## [Problem details]
Quote exactly and only this range of lines in the data below: the line that holds "s.emit e with" to the line that holds "rest).hasOE = s.hasOE := rfl", both included.

## [Records for the exercise]

******************************

-- ==== Sys2Proof/Laws/State.lean ====
section
/-! SUPPORT. One lemma per field per state update, so that no proof unfolds a record update. -/

namespace Sys2Proof.Machine

variable (s : State)

/-! ### emit -/

@[simp] theorem State.emit_config (e : Event) : (s.emit e).config = s.config := rfl
@[simp] theorem State.emit_enable (e : Event) : (s.emit e).enable = s.enable := rfl
@[simp] theorem State.emit_pins (e : Event) : (s.emit e).pins = s.pins.apply e := rfl
@[simp] theorem State.emit_trace (e : Event) : (s.emit e).trace = s.trace ++ [e] := rfl
@[simp] theorem State.emit_seq (e : Event) : (s.emit e).seq = s.seq := rfl
@[simp] theorem State.emit_chips (e : Event) : (s.emit e).chips = s.chips.react s.freeStream s.config.n s.pins e := rfl
@[simp] theorem State.emit_buf (e : Event) : (s.emit e).buf = s.buf := rfl
@[simp] theorem State.emit_inbox (e : Event) : (s.emit e).inbox = s.inbox := rfl
@[simp] theorem State.emit_freeDraws (e : Event) : (s.emit e).freeDraws = s.freeDraws := rfl
@[simp] theorem State.emit_freeStream (e : Event) : (s.emit e).freeStream = s.freeStream := rfl

/-! ### finish -/

@[simp] theorem State.finish_config (f : Finish) : (s.finish f).config = s.config := rfl
@[simp] theorem State.finish_enable (f : Finish) : (s.finish f).enable = f.flagAfter s.enable := rfl
@[simp] theorem State.finish_pins (f : Finish) : (s.finish f).pins = s.pins := rfl
@[simp] theorem State.finish_trace (f : Finish) : (s.finish f).trace = s.trace := rfl
@[simp] theorem State.finish_seq (f : Finish) : (s.finish f).seq = .idle := rfl
@[simp] theorem State.finish_chips (f : Finish) : (s.finish f).chips = { s.chips with mode := f.modeAfter s.chips.mode } := rfl
@[simp] theorem State.finish_buf (f : Finish) : (s.finish f).buf = s.buf := rfl
@[simp] theorem State.finish_inbox (f : Finish) : (s.finish f).inbox = s.inbox := rfl
@[simp] theorem State.finish_freeDraws (f : Finish) : (s.finish f).freeDraws = s.freeDraws := rfl
@[simp] theorem State.finish_freeStream (f : Finish) : (s.finish f).freeStream = s.freeStream := rfl

/-! ### accept -/

@[simp] theorem State.accept_config (p : Plan) : (s.accept p).config = s.config := rfl
@[simp] theorem State.accept_enable (p : Plan) : (s.accept p).enable = s.enable := rfl
@[simp] theorem State.accept_pins (p : Plan) : (s.accept p).pins = s.pins := rfl
@[simp] theorem State.accept_trace (p : Plan) : (s.accept p).trace = s.trace := rfl
@[simp] theorem State.accept_seq (p : Plan) : (s.accept p).seq = .busy p.events p.finish := rfl
@[simp] theorem State.accept_chips (p : Plan) : (s.accept p).chips = s.chips := rfl
@[simp] theorem State.accept_buf (p : Plan) : (s.accept p).buf = s.buf := rfl
@[simp] theorem State.accept_inbox (p : Plan) : (s.accept p).inbox = s.inbox := rfl
@[simp] theorem State.accept_freeDraws (p : Plan) : (s.accept p).freeDraws = s.freeDraws + p.draws := rfl
@[simp] theorem State.accept_freeStream (p : Plan) : (s.accept p).freeStream = s.freeStream := rfl

/-! ### present -/

@[simp] theorem State.present_config (c : HostCommand) (rest : List HostCommand) : (s.present c rest).config = s.config := rfl
@[simp] theorem State.present_enable (c : HostCommand) (rest : List HostCommand) : (s.present c rest).enable = s.enable := rfl
@[simp] theorem State.present_pins (c : HostCommand) (rest : List HostCommand) : (s.present c rest).pins = s.pins := rfl
@[simp] theorem State.present_trace (c : HostCommand) (rest : List HostCommand) : (s.present c rest).trace = s.trace := rfl
@[simp] theorem State.present_seq (c : HostCommand) (rest : List HostCommand) : (s.present c rest).seq = s.seq := rfl
@[simp] theorem State.present_chips (c : HostCommand) (rest : List HostCommand) : (s.present c rest).chips = s.chips := rfl
@[simp] theorem State.present_buf (c : HostCommand) (rest : List HostCommand) : (s.present c rest).buf = c.buf := rfl
@[simp] theorem State.present_inbox (c : HostCommand) (rest : List HostCommand) : (s.present c rest).inbox = rest := rfl
@[simp] theorem State.present_freeDraws (c : HostCommand) (rest : List HostCommand) : (s.present c rest).freeDraws = s.freeDraws := rfl
@[simp] theorem State.present_freeStream (c : HostCommand) (rest : List HostCommand) : (s.present c rest).freeStream = s.freeStream := rfl

/-! ### dropBuffer -/

@[simp] theorem State.dropBuffer_config : s.dropBuffer.config = s.config := rfl
@[simp] theorem State.dropBuffer_enable : s.dropBuffer.enable = s.enable := rfl
@[simp] theorem State.dropBuffer_pins : s.dropBuffer.pins = s.pins := rfl
@[simp] theorem State.dropBuffer_trace : s.dropBuffer.trace = s.trace := rfl
@[simp] theorem State.dropBuffer_seq : s.dropBuffer.seq = s.seq := rfl
@[simp] theorem State.dropBuffer_chips : s.dropBuffer.chips = s.chips := rfl
@[simp] theorem State.dropBuffer_buf : s.dropBuffer.buf = [] := rfl
@[simp] theorem State.dropBuffer_inbox : s.dropBuffer.inbox = s.inbox := rfl
@[simp] theorem State.dropBuffer_freeDraws : s.dropBuffer.freeDraws = s.freeDraws := rfl
@[simp] theorem State.dropBuffer_freeStream : s.dropBuffer.freeStream = s.freeStream := rfl

/-! ### submit -/

@[simp] theorem State.submit_config (c : HostCommand) : (s.submit c).config = s.config := rfl
@[simp] theorem State.submit_enable (c : HostCommand) : (s.submit c).enable = s.enable := rfl
@[simp] theorem State.submit_pins (c : HostCommand) : (s.submit c).pins = s.pins := rfl
@[simp] theorem State.submit_trace (c : HostCommand) : (s.submit c).trace = s.trace := rfl
@[simp] theorem State.submit_seq (c : HostCommand) : (s.submit c).seq = s.seq := rfl
@[simp] theorem State.submit_chips (c : HostCommand) : (s.submit c).chips = s.chips := rfl
@[simp] theorem State.submit_buf (c : HostCommand) : (s.submit c).buf = s.buf := rfl
@[simp] theorem State.submit_inbox (c : HostCommand) : (s.submit c).inbox = s.inbox ++ [c] := rfl
@[simp] theorem State.submit_freeDraws (c : HostCommand) : (s.submit c).freeDraws = s.freeDraws := rfl
@[simp] theorem State.submit_freeStream (c : HostCommand) : (s.submit c).freeStream = s.freeStream := rfl

/-! ### handFirst -/

@[simp] theorem State.handFirst_config (nbits w : Nat) : (s.handFirst nbits w).config = s.config := rfl
@[simp] theorem State.handFirst_enable (nbits w : Nat) : (s.handFirst nbits w).enable = s.enable := rfl
@[simp] theorem State.handFirst_pins (nbits w : Nat) : (s.handFirst nbits w).pins = s.pins := rfl
@[simp] theorem State.handFirst_trace (nbits w : Nat) : (s.handFirst nbits w).trace = s.trace := rfl
@[simp] theorem State.handFirst_seq (nbits w : Nat) : (s.handFirst nbits w).seq = .idle := rfl
@[simp] theorem State.handFirst_chips (nbits w : Nat) : (s.handFirst nbits w).chips = s.chips := rfl
@[simp] theorem State.handFirst_buf (nbits w : Nat) : (s.handFirst nbits w).buf = s.buf := rfl
@[simp] theorem State.handFirst_inbox (nbits w : Nat) : (s.handFirst nbits w).inbox = ⟨tableWord nbits w, s.buf⟩ :: s.inbox := rfl
@[simp] theorem State.handFirst_freeDraws (nbits w : Nat) : (s.handFirst nbits w).freeDraws = s.freeDraws := rfl
@[simp] theorem State.handFirst_freeStream (nbits w : Nat) : (s.handFirst nbits w).freeStream = s.freeStream := rfl

/-! ### replacing the sequencer position -/

@[simp] theorem State.finish_withSeq (q : Seq) (f : Finish) : State.finish { s with seq := q } f = s.finish f := rfl
@[simp] theorem State.emit_withSeq (q : Seq) (e : Event) :
    State.emit { s with seq := q } e = { s.emit e with seq := q } := rfl
@[simp] theorem State.emit_hasOE (e : Event) : (s.emit e).hasOE = s.hasOE := rfl
@[simp] theorem State.finish_hasOE (f : Finish) : (s.finish f).hasOE = s.hasOE := rfl
@[simp] theorem State.accept_hasOE (p : Plan) : (s.accept p).hasOE = s.hasOE := rfl
@[simp] theorem State.present_hasOE (c : HostCommand) (rest : List HostCommand) : (s.present c rest).hasOE = s.hasOE := rfl
@[simp] theorem State.dropBuffer_hasOE : s.dropBuffer.hasOE = s.hasOE := rfl

end Sys2Proof.Machine
end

******************************

## [Output for this exercise]
    State.emit { s with seq := q } e = { s.emit e with seq := q } := rfl
@[simp] theorem State.emit_hasOE (e : Event) : (s.emit e).hasOE = s.hasOE := rfl
@[simp] theorem State.finish_hasOE (f : Finish) : (s.finish f).hasOE = s.hasOE := rfl
@[simp] theorem State.accept_hasOE (p : Plan) : (s.accept p).hasOE = s.hasOE := rfl
@[simp] theorem State.present_hasOE (c : HostCommand) (rest : List HostCommand) : (s.present c rest).hasOE = s.hasOE := rfl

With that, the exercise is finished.